# Splunk Vendor Product Analysis

This notebook provides a comprehensive tool for querying Splunk Enterprise indices to identify vendor products and perform gap coverage analysis.

## Features
- Multiple Splunk environment support (dev, staging, prod)
- HEC token authentication
- Custom SPL query generation
- Interactive visualizations
- Data export (CSV, JSON, HTML)
- Vendor coverage gap analysis

## 1. Configuration and Setup

In [1]:
# Import required libraries
import sys
import os
import json
import pandas as pd
import ipywidgets as widgets
from IPython.display import display, HTML, clear_output
import warnings
warnings.filterwarnings('ignore')

# Add src directory to path
sys.path.append(os.path.join(os.getcwd(), 'src'))

# Import our custom modules
from splunk_client import SplunkHECClient
from vendor_parser import VendorQueryBuilder
from visualization import VendorVisualizer

print("✅ All libraries imported successfully")

✅ All libraries imported successfully


In [2]:
# Load configuration
config_path = "config/environments.json"

try:
    with open(config_path, 'r') as f:
        config = json.load(f)
    print("✅ Configuration loaded successfully")
    print(f"Available environments: {list(config['environments'].keys())}")
except FileNotFoundError:
    print("❌ Configuration file not found.
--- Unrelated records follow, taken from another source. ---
@[simp] theorem State.writeLen_len : (s.writeLen v).len = v.setWidth 12 := rfl
@[simp] theorem State.writeLen_pay : (s.writeLen v).pay = s.pay := rfl
@[simp] theorem State.writeLen_cw : (s.writeLen v).cw = s.cw := rfl
@[simp] theorem State.writeLen_resN : (s.writeLen v).resN = s.resN := rfl
@[simp] theorem State.writeLen_resR : (s.writeLen v).resR = s.resR := rfl
@[simp] theorem State.writeLen_busy : (s.writeLen v).busy = s.busy := rfl
@[simp] theorem State.writeLen_done : (s.writeLen v).done = s.done := rfl
@[simp] theorem State.writeLen_ovr : (s.writeLen v).ovr = s.ovr := rfl
@[simp] theorem State.writeLen_err : (s.writeLen v).err = s.err := rfl
@[simp] theorem State.writeLen_pend : (s.writeLen v).pend = s.pend := rfl
@[simp] theorem State.writeLen_mMax : (s.writeLen v).mMax = s.mMax := rfl
@[simp] theorem State.writeLen_hosts : (s.writeLen v).hosts = s.hosts := rfl
@[simp] theorem State.writeLen_turns : (s.writeLen v).turns = s.turns := rfl
@[simp] theorem State.writeLen_seen : (s.writeLen v).seen = s.seen := rfl
@[simp] theorem State.writeLen_draws : (s.writeLen v).draws = s.draws := rfl

end

section
variable (s : State) (w : Nat) (v : Word)

@[simp] theorem State.writePayload_len : (s.writePayload w v).len = s.len := rfl
@[simp] theorem State.writePayload_pay : (s.writePayload w v).pay = setBufferWord s.mMax.val w v s.pay := rfl
@[simp] theorem State.writePayload_cw : (s.writePayload w v).cw = s.cw := rfl
@[simp] theorem State.writePayload_resN : (s.writePayload w v).resN = s.resN := rfl
@[simp] theorem State.writePayload_resR : (s.writePayload w v).resR = s.resR := rfl
@[simp] theorem State.writePayload_busy : (s.writePayload w v).busy = s.busy := rfl
@[simp] theorem State.writePayload_done : (s.writePayload w v).done = s.done := rfl
@[simp] theorem State.writePayload_ovr : (s.writePayload w v).ovr = s.ovr := rfl
@[simp] theorem State.writePayload_err : (s.writePayload w v).err = s.err := rfl
@[simp] theorem State.writePayload_pend : (s.writePayload w v).pend = s.pend := rfl
@[simp] theorem State.writePayload_mMax : (s.writePayload w v).mMax = s.mMax := rfl
@[simp] theorem State.writePayload_hosts : (s.writePayload w v).hosts = s.hosts := rfl
@[simp] theorem State.writePayload_turns : (s.writePayload w v).turns = s.turns := rfl
@[simp] theorem State.writePayload_seen : (s.writePayload w v).seen = s.seen := rfl
@[simp] theorem State.writePayload_draws : (s.writePayload w v).draws = s.draws := rfl

end

section
variable (s : State) (m : Nat)

@[simp] theorem State.writeResult_len : (s.writeResult m).len = s.len := rfl
@[simp] theorem State.writeResult_pay : (s.writeResult m).pay = s.pay := rfl
@[simp] theorem State.writeResult_cw : (s.writeResult m).cw = s.cw := rfl
@[simp] theorem State.writeResult_resN : (s.writeResult m).resN = BitVec.ofNat 12 (codewordLength m) := rfl
@[simp] theorem State.writeResult_resR : (s.writeResult m).resR = BitVec.ofNat 4 (plan m) := rfl
@[simp] theorem State.writeResult_busy : (s.writeResult m).busy = s.busy := rfl
@[simp] theorem State.writeResult_done : (s.writeResult m).done = s.done := rfl
@[simp] theorem State.writeResult_ovr : (s.writeResult m).ovr = s.ovr := rfl
@[simp] theorem State.writeResult_err : (s.writeResult m).err = s.err := rfl
@[simp] theorem State.writeResult_pend : (s.writeResult m).pend = s.pend := rfl
@[simp] theorem State.writeResult_mMax : (s.writeResult m).mMax = s.mMax := rfl
@[simp] theorem State.writeResult_hosts : (s.writeResult m).hosts = s.hosts := rfl
@[simp] theorem State.writeResult_turns : (s.writeResult m).turns = s.turns := rfl
@[simp] theorem State.writeResult_seen : (s.writeResult m).seen = s.seen := rfl
@[simp] theorem State.writeResult_draws : (s.writeResult m).draws = s.draws := rfl

end

section
variable (s : State) (c : List Bool)

@[simp] theorem State.writeCodeword_len : (s.writeCodeword c).len = s.len := rfl
@[simp] theorem State.writeCodeword_pay : (s.writeCodeword c).pay = s.pay := rfl
@[simp] theorem State.writeCodeword_cw : (s.writeCodeword c).cw = codewordBuffer c := rfl
@[simp] theorem State.writeCodeword_resN : (s.writeCodeword c).resN = s.resN := rfl
@[simp] theorem State.writeCodeword_resR : (s.writeCodeword c).resR = s.resR := rfl
@[simp] theorem State.writeCodeword_busy : (s.writeCodeword c).busy = s.busy := rfl
@[simp] theorem State.writeCodeword_done : (s.writeCodeword c).done = s.done := rfl
@[simp] theorem State.writeCodeword_ovr : (s.writeCodeword c).ovr = s.ovr := rfl
@[simp] theorem State.writeCodeword_err : (s.writeCodeword c).err = s.err := rfl
@[simp] theorem State.writeCodeword_pend : (s.writeCodeword c).pend = s.pend := rfl
@[simp] theorem State.writeCodeword_mMax : (s.writeCodeword c).mMax = s.mMax := rfl
@[simp] theorem State.writeCodeword_hosts : (s.writeCodeword c).hosts = s.hosts := rfl
@[simp] theorem State.writeCodeword_turns : (s.writeCodeword c).turns = s.turns := rfl
@[simp] theorem State.writeCodeword_seen : (s.writeCodeword c).seen = s.seen := rfl
@[simp] theorem State.writeCodeword_draws : (s.writeCodeword c).draws = s.draws := rfl

end

section
variable (s : State)

@[simp] theorem State.clearData_len : (s.clearData).len = 0#12 := rfl
@[simp] theorem State.clearData_pay : (s.clearData).pay = 0#2048 := rfl
@[simp] theorem State.clearData_cw : (s.clearData).cw = 0#2048 := rfl
@[simp] theorem State.clearData_resN : (s.clearData).resN = 0#12 := rfl
@[simp] theorem State.clearData_resR : (s.clearData).resR = 0#4 := rfl
@[simp] theorem State.clearData_busy : (s.clearData).busy = s.busy := rfl
@[simp] theorem State.clearData_done : (s.clearData).done = s.done := rfl
@[simp] theorem State.clearData_ovr : (s.clearData).ovr = false := rfl
@[simp] theorem State.clearData_err : (s.clearData).err = 0#4 := rfl
@[simp] theorem State.clearData_pend : (s.clearData).pend = s.pend := rfl
@[simp] theorem State.clearData_mMax : (s.clearData).mMax = s.mMax := rfl
@[simp] theorem State.clearData_hosts : (s.clearData).hosts = s.hosts := rfl
@[simp] theorem State.clearData_turns : (s.clearData).turns = s.turns := rfl
@[simp] theorem State.clearData_seen : (s.clearData).seen = s.seen := rfl
@[simp] theorem State.clearData_draws : (s.clearData).draws = s.draws := rfl

end

section
variable (s : State)

@[simp] theorem State.resetBlock_len : (s.resetBlock).len = 0#12 := rfl
@[simp] theorem State.resetBlock_pay : (s.resetBlock).pay = 0#2048 := rfl
@[simp] theorem State.resetBlock_cw : (s.resetBlock).cw = 0#2048 := rfl
@[simp] theorem State.resetBlock_resN : (s.resetBlock).resN = 0#12 := rfl
@[simp] theorem State.resetBlock_resR : (s.resetBlock).resR = 0#4 := rfl
@[simp] theorem State.resetBlock_busy : (s.resetBlock).busy = false := rfl
@[simp] theorem State.resetBlock_done : (s.resetBlock).done = false := rfl
@[simp] theorem State.resetBlock_ovr : (s.resetBlock).ovr = false := rfl
@[simp] theorem State.resetBlock_err : (s.resetBlock).err = 0#4 := rfl
@[simp] theorem State.resetBlock_pend : (s.resetBlock).pend = 0#4 := rfl
@[simp] theorem State.resetBlock_mMax : (s.resetBlock).mMax = s.mMax := rfl
@[simp] theorem State.resetBlock_hosts : (s.resetBlock).hosts = s.hosts := rfl
@[simp] theorem State.resetBlock_turns : (s.resetBlock).turns = s.turns := rfl
@[simp] theorem State.resetBlock_seen : (s.resetBlock).seen = s.seen := rfl
@[simp] theorem State.resetBlock_draws : (s.resetBlock).draws = s.draws := rfl

end

section
variable (s : State)

@[simp] theorem State.drawn_len : (s.drawn).len = s.len := rfl
@[simp] theorem State.drawn_pay : (s.drawn).pay = s.pay := rfl
@[simp] theorem State.drawn_cw : (s.drawn).cw = s.cw := rfl
@[simp] theorem State.drawn_resN : (s.drawn).resN = s.resN := rfl
@[simp] theorem State.drawn_resR : (s.drawn).resR = s.resR := rfl
@[simp] theorem State.drawn_busy : (s.drawn).busy = s.busy := rfl
@[simp] theorem State.drawn_done : (s.drawn).done = s.done := rfl
@[simp] theorem State.drawn_ovr : (s.drawn).ovr = s.ovr := rfl
@[simp] theorem State.drawn_err : (s.drawn).err = s.err := rfl
@[simp] theorem State.drawn_pend : (s.drawn).pend = s.pend := rfl
@[simp] theorem State.drawn_mMax : (s.drawn).mMax = s.mMax := rfl
@[simp] theorem State.drawn_hosts : (s.drawn).hosts = s.hosts := rfl
@[simp] theorem State.drawn_turns : (s.drawn).turns = s.turns := rfl
@[simp] theorem State.drawn_seen : (s.drawn).seen = s.seen := rfl
@[simp] theorem State.drawn_draws : (s.drawn).draws = s.draws + 1 := rfl

end

section
variable (s : State) (k : Nat) (r : Response)

@[simp] theorem State.observe_len : (s.observe k r).len = s.len := rfl
@[simp] theorem State.observe_pay : (s.observe k r).pay = s.pay := rfl
@[simp] theorem State.observe_cw : (s.observe k r).cw = s.cw := rfl
@[simp] theorem State.observe_resN : (s.observe k r).resN = s.resN := rfl
@[simp] theorem State.observe_resR : (s.observe k r).resR = s.resR := rfl
@[simp] theorem State.observe_busy : (s.observe k r).busy = s.busy := rfl
@[simp] theorem State.observe_done : (s.observe k r).done = s.done := rfl
@[simp] theorem State.observe_ovr : (s.observe k r).ovr = s.ovr := rfl
@[simp] theorem State.observe_err : (s.observe k r).err = s.err := rfl
@[simp] theorem State.observe_pend : (s.observe k r).pend = s.pend := rfl
@[simp] theorem State.observe_mMax : (s.observe k r).mMax = s.mMax := rfl
@[simp] theorem State.observe_hosts : (s.observe k r).hosts = s.hosts := rfl
@[simp] theorem State.observe_turns : (s.observe k r).turns = s.turns := rfl
@[simp] theorem State.observe_seen : (s.observe k r).seen = (k, r) :: s.seen := rfl
@[simp] theorem State.observe_draws : (s.observe k r).draws = s.draws := rfl

end

section
variable (s : State) (k : Nat) (ls : List Line)

@[simp] theorem State.setProgram_len : (s.setProgram k ls).len = s.len := rfl
@[simp] theorem State.setProgram_pay : (s.setProgram k ls).pay = s.pay := rfl
@[simp] theorem State.setProgram_cw : (s.setProgram k ls).cw = s.cw := rfl
@[simp] theorem State.setProgram_resN : (s.setProgram k ls).resN = s.resN := rfl
@[simp] theorem State.setProgram_resR : (s.setProgram k ls).resR = s.resR := rfl
@[simp] theorem State.setProgram_busy : (s.setProgram k ls).busy = s.busy := rfl
@[simp] theorem State.setProgram_done : (s.setProgram k ls).done = s.done := rfl
@[simp] theorem State.setProgram_ovr : (s.setProgram k ls).ovr = s.ovr := rfl
@[simp] theorem State.setProgram_err : (s.setProgram k ls).err = s.err := rfl
@[simp] theorem State.setProgram_pend : (s.setProgram k ls).pend = s.pend := rfl
@[simp] theorem State.setProgram_mMax : (s.setProgram k ls).mMax = s.mMax := rfl
@[simp] theorem State.setProgram_hosts : (s.setProgram k ls).hosts = s.hosts.set k ls := rfl
@[simp] theorem State.setProgram_turns : (s.setProgram k ls).turns = s.turns := rfl
@[simp] theorem State.setProgram_seen : (s.setProgram k ls).seen = s.seen := rfl
@[simp] theorem State.setProgram_draws : (s.setProgram k ls).draws = s.draws := rfl

end

section
variable (s : State) (ts : List Turn)

@[simp] theorem State.withTurns_len : (s.withTurns ts).len = s.len := rfl
@[simp] theorem State.withTurns_pay : (s.withTurns ts).pay = s.pay := rfl
@[simp] theorem State.withTurns_cw : (s.withTurns ts).cw = s.cw := rfl
@[simp] theorem State.withTurns_resN : (s.withTurns ts).resN = s.resN := rfl
@[simp] theorem State.withTurns_resR : (s.withTurns ts).resR = s.resR := rfl
@[simp] theorem State.withTurns_busy : (s.withTurns ts).busy = s.busy := rfl
@[simp] theorem State.withTurns_done : (s.withTurns ts).done = s.done := rfl
@[simp] theorem State.withTurns_ovr : (s.withTurns ts).ovr = s.ovr := rfl
@[simp] theorem State.withTurns_err : (s.withTurns ts).err = s.err := rfl
@[simp] theorem State.withTurns_pend : (s.withTurns ts).pend = s.pend := rfl
@[simp] theorem State.withTurns_mMax : (s.withTurns ts).mMax = s.mMax := rfl
@[simp] theorem State.withTurns_hosts : (s.withTurns ts).hosts = s.hosts := rfl
@[simp] theorem State.withTurns_turns : (s.withTurns ts).turns = ts := rfl
@[simp] theorem State.withTurns_seen : (s.withTurns ts).seen = s.seen := rfl
@[simp] theorem State.withTurns_draws : (s.withTurns ts).draws = s.draws := rfl

end

section
variable (s : State) (k : Nat) (ls : List Line) (ts : List Turn)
Please ensure config/environments.json exists.")
    config = None

✅ Configuration loaded successfully
Available environments: ['docker_local', 'docker_localhost', 'enterprise_dev', 'enterprise_prod', 'cloud_splunk']


## 2. Environment Selection

In [3]:
# Create environment selection widget
if config:
    env_options = [(env_data['name'], env_key) for env_key, env_data in config['environments'].items()]
    
    environment_selector = widgets.Dropdown(
        options=env_options,
        description='Environment:',
        style={'description_width': 'initial'},
        layout=widgets.Layout(width='300px')
    )
    
    display(environment_selector)
    
    # Global variables to store client and selected environment
    splunk_client = None
    selected_env_config = None
else:
    print("Cannot create environment selector without configuration.")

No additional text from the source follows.